TASK REQUIREMENTS: Show all lines of the entries in which the word "abbrev" is found.

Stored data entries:
+-------+
-- ==== Sys2Proof/Word.lean ====
section
/-! DEFINITION. The words of the block's interface: the widths of a request, of a data word and of a
byte offset in the register window (00_scope.md R9, 30_encoding.md R81). -/

namespace Sys2Proof

/-- A 32-bit data word: WDATA, RDATA and every register as the bus shows it (10_state.md R24). -/
abbrev Word := BitVec 32

/-- A 16-bit request word REQ (30_encoding.md R81, R82). -/
abbrev ReqWord := BitVec 16

/-- A byte offset in the 4 KiB register window (10_state.md R24). -/
abbrev Offset := BitVec 12

/-- A 16-bit field of a generator: PERIOD, SHD, ACT, CNT (00_scope.md R7, CNT_WIDTH). -/
abbrev Count16 := BitVec 16

/-- A 24-bit field of the timer: N, TCNT (00_scope.md R7, TRELOAD_WIDTH). -/
abbrev Count24 := BitVec 24

end Sys2Proof
end

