-- ==== Sys2Proof/Machine/Core.lean ====
section
/-! DEFINITION. The machine behind the host's interface. -/

def Sys2Proof.core : Host.Core :=
  { State := Sys2Proof.Machine.State, Fault := Sys2Proof.Machine.Fault,
    Refusal := Sys2Proof.Machine.Refusal, step := Sys2Proof.Machine.step,
    reset := Sys2Proof.Machine.State.reset }
end

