/-- Settles O57. With DIVEN = 0 there is no PWM tick and the prescaler holds, and with TCTRL.EN = 0 there
is no timer tick and the timer holds. -/
theorem idleBlockHoldsStill : Obligations.IdleBlockHoldsStill := by
  intro s hdiv hten hrst hreq
  have hpwm : pwmTick s.clk = false := by simp [pwmTick, hdiv]
  have htick : timerTick s.timer = false := by simp [timerTick, hten]
  have hclk : countClock s.clk = s.clk := by simp [countClock, hdiv]
  exact ⟨_, step_idle hrst hreq, by simp [hclk], by simp [htick, hpwm, countGenerator_no_tick],
    by simp [hpwm, countGenerator_no_tick], by simp [countTimer_stopped _ hten], by simp [htick],
    by simp⟩

/-- The model's own fields after a step are those of the spent inputs. -/
theorem step_own_fields {s t : State} (h : step s = .next t) :
    t.params = s.params ∧ t.inputs = (spendInput s).inputs ∧ t.drawn = (spendInput s).drawn := by
  cases hrst : (cycleInput s).rst
  case true =>
    rw [step_reset s hrst] at h
    cases h
    simp
  case false =>
    obtain ⟨u, -, he, rfl⟩ := step_low h hrst
    simp [he.params_eq, he.inputs_eq, he.drawn_eq]

/-- Settles O9. `step_own_fields`, by whether inputs are decided. -/
theorem stepSpendsItsInputs : Obligations.StepSpendsItsInputs := by
  intro s t h
  obtain ⟨hparams, hinputs, hdrawn⟩ := step_own_fields h
  rw [hinputs, hdrawn]
  refine ⟨hparams, fun hnone => ?drawn, fun i rest hsome => ?decided⟩
  case drawn => simp [spendInput, hnone]
  case decided => simp [spendInput, hsome]

/-- Settles O56. The host's effect keeps the clock while a generator runs and N while the timer runs
(`Effect.clk_running`, `Effect.timer_running`), and phase 2 keeps the fields it does not count. -/
theorem configurationFixedOnceRunning : Obligations.ConfigurationFixedOnceRunning := by
  intro s t hrst h
  refine ⟨fun hrun => ?clock, fun g hen => ?generator, fun hen => ?timer⟩
  case clock =>
    obtain ⟨u, -, he, rfl⟩ := step_low h hrst
    obtain ⟨g, hg⟩ : ∃ g, (genOf g s).en = true := hrun.elim (⟨.a, ·⟩) (⟨.b, ·⟩)
    have hclk := he.clk_running g (by rw [accessState_gen_en, hg])
    simp [hclk]
  case generator =>
    obtain ⟨hen', -, hper, -⟩ := step_running h hrst hen
    exact ⟨hen', hper⟩
  case timer =>
    obtain ⟨u, -, he, rfl⟩ := step_low h hrst
    obtain ⟨-, hn⟩ := he.timer_running (by rw [accessState_timer, countTimer_en, hen])
    simp [hn]

end Sys2Proof.Machine
end

section
/-! PROOF. The statements about the invariants of 10_state.md R46, R47 and of the error record. -/

namespace Sys2Proof.Machine

/-! Phase 2 keeps the invariant of the registers and counters (10_state.md R46). -/

/-- While DIVEN = 1 the prescaler counts modulo D as a number: psc + 1 never leaves the 16 bits
(40_clock_config.md R103). -/
theorem countClock_psc {c : Clock} (h : ClockInv c) (hdiv : c.diven = true) :
    (countClock c).psc.toNat = if pscAtEnd c = true then 0 else c.psc.toNat + 1 := by
  have hD := divisor_le c
  unfold ClockInv at h
  cases hend : pscAtEnd c
  case true => simp [countClock, hdiv, hend]
  case false =>
    simp only [countClock, hdiv, hend, if_true, Bool.false_eq_true, if_false]
    rw [BitVec.toNat_add, BitVec.toNat_ofNat]
    omega

theorem pscAtEnd_iff (c : Clock) : pscAtEnd c = true ↔ c.psc.toNat = divisor c - 1 := by
  simp [pscAtEnd]

theorem clockInv_countClock {c : Clock} (h : ClockInv c) : ClockInv (countClock c) := by
  unfold ClockInv
  rw [divisor_countClock]
  cases hdiv : c.diven
  case false => simpa [countClock, hdiv] using h
  case true =>
    rw [countClock_psc h hdiv]
    split
    case isTrue => exact divisor_pos c
    case isFalse hend =>
      unfold ClockInv at h
      rw [pscAtEnd_iff] at hend
      omega

/-- The count that a boundary or a start loads (41_pwm_generator.md R118, R123) as a number. -/
theorem sub_one_toNat {w : Nat} {x : BitVec w} (hx : 1 ≤ x.toNat) :
    (x - 1#w).toNat = x.toNat - 1 := by
  have hw : 1 < 2 ^ w := lt_of_le_of_lt hx x.isLt
  have h1 : (1#w).toNat = 1 := by rw [BitVec.toNat_ofNat, Nat.mod_eq_of_lt hw]
  rw [BitVec.toNat_sub_of_le (by rwa [BitVec.le_def, h1]), h1]

theorem one_le_toNat {w : Nat} {x : BitVec w} (hx : x ≠ 0#w) : 1 ≤ x.toNat := by
  rw [Nat.one_le_iff_ne_zero]
  exact fun h => hx (BitVec.eq_of_toNat_eq (by simpa using h))

theorem generatorInv_countClock {c : Clock} {g : Generator} (h : GeneratorInv c g) :
    GeneratorInv (countClock c) g := by
  unfold GeneratorInv
  rwa [countClock_diven]

theorem generatorInv_countGenerator {c : Clock} {g : Generator} (tick : Bool) (h : GeneratorInv c g) :
    GeneratorInv c (countGenerator tick g) := by
  obtain ⟨hshd, hact, hrun⟩ := h
  cases hen : g.en
  case false => rw [countGenerator_stopped _ _ hen]; exact ⟨hshd, hact, hrun⟩
  obtain ⟨hper, hcnt, hdiv⟩ := hrun hen
  cases tick
  case false => rw [countGenerator_no_tick]; exact ⟨hshd, hact, hrun⟩
  by_cases h0 : g.cnt = 0#16
  · rw [countGenerator_boundary hen h0]
    exact ⟨hshd, hshd, fun _ => ⟨hper, (sub_one_toNat hper).le, hdiv⟩⟩
  · rw [countGenerator_counts hen h0]
    refine ⟨hshd, hact, fun _ => ⟨hper, ?_, hdiv⟩⟩
    have hsub := sub_one_toNat (one_le_toNat h0)
    dsimp only
    omega

/-- The count of a running timer as a number (42_timer_ramp.md R145). -/
theorem countTimer_tcnt {x : Timer} (hen : x.en = true) (hn : 1 ≤ x.n.toNat) :
    (countTimer x).tcnt.toNat = if x.tcnt = 0#24 then x.n.toNat - 1 else x.tcnt.toNat - 1 := by
  rw [countTimer_running hen]
  dsimp only
  split
  case isTrue => exact sub_one_toNat hn
  case isFalse h0 => exact sub_one_toNat (one_le_toNat h0)

theorem timerInv_countTimer {a a' : Generator} {x : Timer} (hen : a'.en = a.en) (h : TimerInv a x) :
    TimerInv a' (countTimer x) := by
  intro hrun
  rw [countTimer_en] at hrun
  obtain ⟨ha, hn, htcnt⟩ := h hrun
  rw [countTimer_n, countTimer_tcnt hrun hn]
  refine ⟨hen.trans ha, hn, ?_⟩
  split <;> omega

theorem blockInv_countersPhase {s : State} (h : BlockInv s) : BlockInv (countersPhase s) := by
  obtain ⟨hclk, ha, hb, htimer⟩ := h
  exact ⟨clockInv_countClock hclk, generatorInv_countClock (generatorInv_countGenerator _ ha),
    generatorInv_countClock (generatorInv_countGenerator _ hb),
    timerInv_countTimer (countGenerator_en _ _) htimer⟩

/-! The ramp step and the host keep it. -/

theorem generatorInv_dutyWrite {c : Clock} {g : Generator} (v : Word) (h : GeneratorInv c g) :
    GeneratorInv c (dutyWrite v g) := by
  obtain ⟨-, hact, hrun⟩ := h
  refine ⟨clampDuty_le v g.period, ?_, hrun⟩
  cases hen : g.en
  case false => rw [dutyWrite_act_stopped v g hen]; exact clampDuty_le v g.period
  case true => rw [dutyWrite_act_running v g hen]; exact hact

theorem generatorInv_stopped {c c' : Clock} {g : Generator} (hen : g.en = false)
    (h : GeneratorInv c g) : GeneratorInv c' g := ⟨h.1, h.2.1, by simp [hen]⟩

theorem BlockInv.generatorInv {s : State} (h : BlockInv s) (g : GenId) :
    GeneratorInv s.clk (genOf g s) := by
  obtain ⟨-, ha, hb, -⟩ := h
  cases g
  exacts [ha, hb]

/-- Replacing a generator by one that meets its invariant and still runs if the old one did. -/
theorem blockInv_setGen {g : GenId} {x : Generator} {s : State} (h : BlockInv s)
    (hx : GeneratorInv s.clk x) (hen : (genOf g s).en = true → x.en = true) :
    BlockInv (setGen g x s) := by
  obtain ⟨hclk, ha, hb, htimer⟩ := h
  cases g
  case a =>
    refine ⟨hclk, hx, hb, fun hrun => ?_⟩
    obtain ⟨hrunA, hcount⟩ := htimer hrun
    exact ⟨hen hrunA, hcount⟩
  case b => exact ⟨hclk, ha, hx, htimer⟩
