-- ==== Sys2Proof/Machine/Memory.lean ====
section
/-! DEFINITION. Main storage as a list of cells by physical address (spec/10_state.md R52), in one canonical
form: addresses strictly rising, and no cell that holds what an unlisted address reads as. -/

namespace Sys2Proof.Machine

/-- What a byte of storage that nothing has written reads as. DESIGN CHOICE, unsafe (log 2): the spec gives
main storage no reset contents (R58). -/
def Memory.blank : Byte := 0x00

/-- The byte at a physical address. -/
def Memory.read : List Host.Cell → Nat → Byte
  | [], _ => Memory.blank
  | c :: m, a => if c.1 = a then c.2 else Memory.read m a

/-- Put a byte at a physical address, keeping the canonical form. -/
def Memory.write : List Host.Cell → Nat → Byte → List Host.Cell
  | [], a, b => if b = Memory.blank then [] else [(a, b)]
  | c :: m, a, b =>
    if a < c.1 then
      if b = Memory.blank then c :: m else (a, b) :: c :: m
    else if a = c.1 then
      if b = Memory.blank then m else (a, b) :: m
    else c :: Memory.write m a b

/-- Every address listed is above `a`. -/
def Memory.above (a : Nat) : List Host.Cell → Bool
  | [] => true
  | c :: m => decide (a < c.1) && Memory.above a m

/-- The canonical form: strictly rising addresses, no blank cell. -/
def Memory.wf : List Host.Cell → Bool
  | [] => true
  | c :: m => c.2 != Memory.blank && Memory.above c.1 m && Memory.wf m

/-- Every address listed is below `n`. -/
def Memory.below (n : Nat) : List Host.Cell → Bool
  | [] => true
  | c :: m => decide (c.1 < n) && Memory.below n m

end Sys2Proof.Machine
end

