/-! ## Zoned decimal -/

/-- `ZAZ` (`zazX00` to `zazX22`) where no source byte is stored over before it is read: the digits of operand 2 with
zone F go to operand 1 from the right, the bytes beyond its length become hex F0, the rightmost zone is D only for a
negative value that is not zero; High, Low, Equal follow the value; the ARR is A1, or A1 - 1 after a negative zero;
the carry trigger is off, and on after a negative zero (R153; log 16); nothing else changes (R120, R154, R157;
numeric parts A to F by decision D19, log 40; minus is zone D alone by decision D1, log 20). By the model's choice
LSR 15 does not follow the PSR (log 68). -/
def Obligations.ZazMovesSignedDigits : Prop :=
  ∀ (q : Byte) (o1 o2 : Operand) (s : State), Memory.wf s.mem = true →
    let a1 := s.address o1
    let a2 := s.address o2
    let l2 := q.toNat % 16 + 1
    let l1 := q.toNat / 16 + l2
    s.FieldReadable .op2 a2 l2 → s.FieldWritable a1 l1 → s.FieldDistinct a1 l1 →
    s.SourceKept a1 l1 a2 l2 →
    let zero := decide (∀ i < l2, s.peek .op2 (a2 - BitVec.ofNat 16 i) &&& 0x0F = 0)
    ∃ t, exec (Form.two .zaz q o1 o2).instr s = .next t ∧ Completes s t q ∧
      t.carry = (s.isMinus .op2 a2 && zero) ∧
      OnlyField s t a1 l1 ∧
      (∀ i < l1, t.peek .op1 (a1 - BitVec.ofNat 16 i) =
        if i < l2 then
          (if i = 0 ∧ s.isMinus .op2 a2 = true ∧ zero = false then 0xD0 else 0xF0) |||
            (s.peek .op2 (a2 - BitVec.ofNat 16 i) &&& 0x0F)
        else 0xF0) ∧
      SameVisible
        { s with
          psr := withCondition s.psr (conditionOf zero (s.isMinus .op2 a2))
          arr := if s.isMinus .op2 a2 ∧ zero = true then a1 - 1 else a1 } t

/-- `AZ` (`azX00` to `azX22`) and `SZ` (`szX00` to `szX22`) on decimal digits, where no source byte is stored over
before it is read: operand 1 becomes the algebraic sum, respectively difference, modulo ten to its length, digits in
every numeric part, zone F but for zone D in the rightmost byte of a negative result; High, Low, Equal follow the
stored result (decision D20) and a carry out of the leftmost digit turns Decimal overflow on, which nothing turns
off; the ARR is A1 less the recomplement cycles: none, one for a negative zero, or one for each byte when the signs
differ and operand 2 is the larger; nothing else changes but the carry trigger (R120, R150, R155, R156, R157; minus
is zone D alone by decision D1, log 20; the whole field is processed by decision D32, log 51). By the model's choice
LSR 15 does not follow the PSR (log 68). -/
def Obligations.AzSzAddSignedDecimals : Prop :=
  ∀ (sub : Bool) (q : Byte) (o1 o2 : Operand) (s : State), Memory.wf s.mem = true →
    let a1 := s.address o1
    let a2 := s.address o2
    let l2 := q.toNat % 16 + 1
    let l1 := q.toNat / 16 + l2
    s.FieldReadable .op2 a2 l2 → s.FieldWritable a1 l1 → s.FieldDistinct a1 l1 →
    s.SourceKept a1 l1 a2 l2 → s.DecimalField .op1 a1 l1 → s.DecimalField .op2 a2 l2 →
    let r : Int :=
      if sub then s.decimalValue .op1 a1 l1 - s.decimalValue .op2 a2 l2
      else s.decimalValue .op1 a1 l1 + s.decimalValue .op2 a2 l2
    let stored := r.natAbs % 10 ^ l1
    let signsDiffer := s.isMinus .op1 a1 != (s.isMinus .op2 a2 != sub)
    ∃ t, exec (Form.two (if sub then .sz else .az) q o1 o2).instr s = .next t ∧ Completes s t q ∧
      OnlyField s t a1 l1 ∧ t.DecimalField .op1 a1 l1 ∧ t.magnitude .op1 a1 l1 = stored ∧
      (∀ i < l1, zone (t.peek .op1 (a1 - BitVec.ofNat 16 i)) =
        if i = 0 ∧ r < 0 ∧ stored ≠ 0 then 0xD else 0xF) ∧
      SameVisible
        { s with
          psr := withCondition (s.psr ||| (if 10 ^ l1 ≤ r.natAbs then 0x08 else 0x00))
            (conditionOf (decide (stored = 0)) (decide (r < 0)))
          arr :=
            if signsDiffer ∧ s.magnitude .op1 a1 l1 < s.magnitude .op2 a2 l2 then a1 - BitVec.ofNat 16 l1
            else if s.isMinus .op1 a1 ∧ stored = 0 then a1 - 1
            else a1 } t
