/-! ### `State.freeEdit` -/

@[simp] theorem State.freeEdit_lsrReserved : (s.freeEdit).lsrReserved = s.lsrReserved := rfl
@[simp] theorem State.freeEdit_lsr8 : (s.freeEdit).lsr8 = s.lsr8 := rfl
@[simp] theorem State.freeEdit_lsr9 : (s.freeEdit).lsr9 = s.lsr9 := rfl
@[simp] theorem State.freeEdit_iar : (s.freeEdit).iar = s.iar := rfl
@[simp] theorem State.freeEdit_lsr11Op : (s.freeEdit).lsr11Op = s.lsr11Op := rfl
@[simp] theorem State.freeEdit_lsr11Q : (s.freeEdit).lsr11Q = s.lsr11Q := rfl
@[simp] theorem State.freeEdit_xr1 : (s.freeEdit).xr1 = s.xr1 := rfl
@[simp] theorem State.freeEdit_xr2 : (s.freeEdit).xr2 = s.xr2 := rfl
@[simp] theorem State.freeEdit_arr : (s.freeEdit).arr = s.arr := rfl
@[simp] theorem State.freeEdit_lcrr : (s.freeEdit).lcrr = s.lcrr := rfl
@[simp] theorem State.freeEdit_psrLsr : (s.freeEdit).psrLsr = s.psrLsr := rfl
@[simp] theorem State.freeEdit_pmr : (s.freeEdit).pmr = s.pmr := rfl
@[simp] theorem State.freeEdit_opReg : (s.freeEdit).opReg = s.opReg := rfl
@[simp] theorem State.freeEdit_qReg : (s.freeEdit).qReg = s.qReg := rfl
@[simp] theorem State.freeEdit_qBackup : (s.freeEdit).qBackup = s.qBackup := rfl
@[simp] theorem State.freeEdit_xHigh : (s.freeEdit).xHigh = s.xHigh := rfl
@[simp] theorem State.freeEdit_xLow : (s.freeEdit).xLow = s.xLow := rfl
@[simp] theorem State.freeEdit_y : (s.freeEdit).y = s.y := rfl
@[simp] theorem State.freeEdit_msar : (s.freeEdit).msar = s.msar := rfl
@[simp] theorem State.freeEdit_firstCycle : (s.freeEdit).firstCycle = s.firstCycle := rfl
@[simp] theorem State.freeEdit_complement : (s.freeEdit).complement = s.complement := rfl
@[simp] theorem State.freeEdit_recomplement : (s.freeEdit).recomplement = s.recomplement := rfl
@[simp] theorem State.freeEdit_carry : (s.freeEdit).carry = s.carry := rfl
@[simp] theorem State.freeEdit_stepMode : (s.freeEdit).stepMode = s.stepMode := rfl
@[simp] theorem State.freeEdit_clockRun : (s.freeEdit).clockRun = s.clockRun := rfl
@[simp] theorem State.freeEdit_clock : (s.freeEdit).clock = s.clock := rfl
@[simp] theorem State.freeEdit_atr : (s.freeEdit).atr = s.atr := rfl
@[simp] theorem State.freeEdit_cmr : (s.freeEdit).cmr = s.cmr := rfl
@[simp] theorem State.freeEdit_bmr : (s.freeEdit).bmr = s.bmr := rfl
@[simp] theorem State.freeEdit_ccr : (s.freeEdit).ccr = s.ccr := rfl
@[simp] theorem State.freeEdit_acr : (s.freeEdit).acr = s.acr := rfl
@[simp] theorem State.freeEdit_nonexecutable : (s.freeEdit).nonexecutable = s.nonexecutable := rfl
@[simp] theorem State.freeEdit_controlGateCheck : (s.freeEdit).controlGateCheck = s.controlGateCheck := rfl
@[simp] theorem State.freeEdit_lsrGateCheck : (s.freeEdit).lsrGateCheck = s.lsrGateCheck := rfl
@[simp] theorem State.freeEdit_storageGateCheck : (s.freeEdit).storageGateCheck = s.storageGateCheck := rfl
@[simp] theorem State.freeEdit_addressCheck : (s.freeEdit).addressCheck = s.addressCheck := rfl
@[simp] theorem State.freeEdit_sb3 : (s.freeEdit).sb3 = s.sb3 := rfl
@[simp] theorem State.freeEdit_processorError : (s.freeEdit).processorError = s.processorError := rfl
@[simp] theorem State.freeEdit_level5 : (s.freeEdit).level5 = s.level5 := rfl
@[simp] theorem State.freeEdit_mem : (s.freeEdit).mem = s.mem := rfl
@[simp] theorem State.freeEdit_ceAddressStop : (s.freeEdit).ceAddressStop = s.ceAddressStop := rfl
@[simp] theorem State.freeEdit_cfg : (s.freeEdit).cfg = s.cfg := rfl
@[simp] theorem State.freeEdit_stopped : (s.freeEdit).stopped = s.stopped := rfl
@[simp] theorem State.freeEdit_compareHit : (s.freeEdit).compareHit = s.compareHit := rfl
@[simp] theorem State.freeEdit_host : (s.freeEdit).host = s.host := rfl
+-------+
ANSWER:
abbrev Word := BitVec 32
abbrev ReqWord := BitVec 16
abbrev Offset := BitVec 12
abbrev Count16 := BitVec 16
abbrev Count24 := BitVec 24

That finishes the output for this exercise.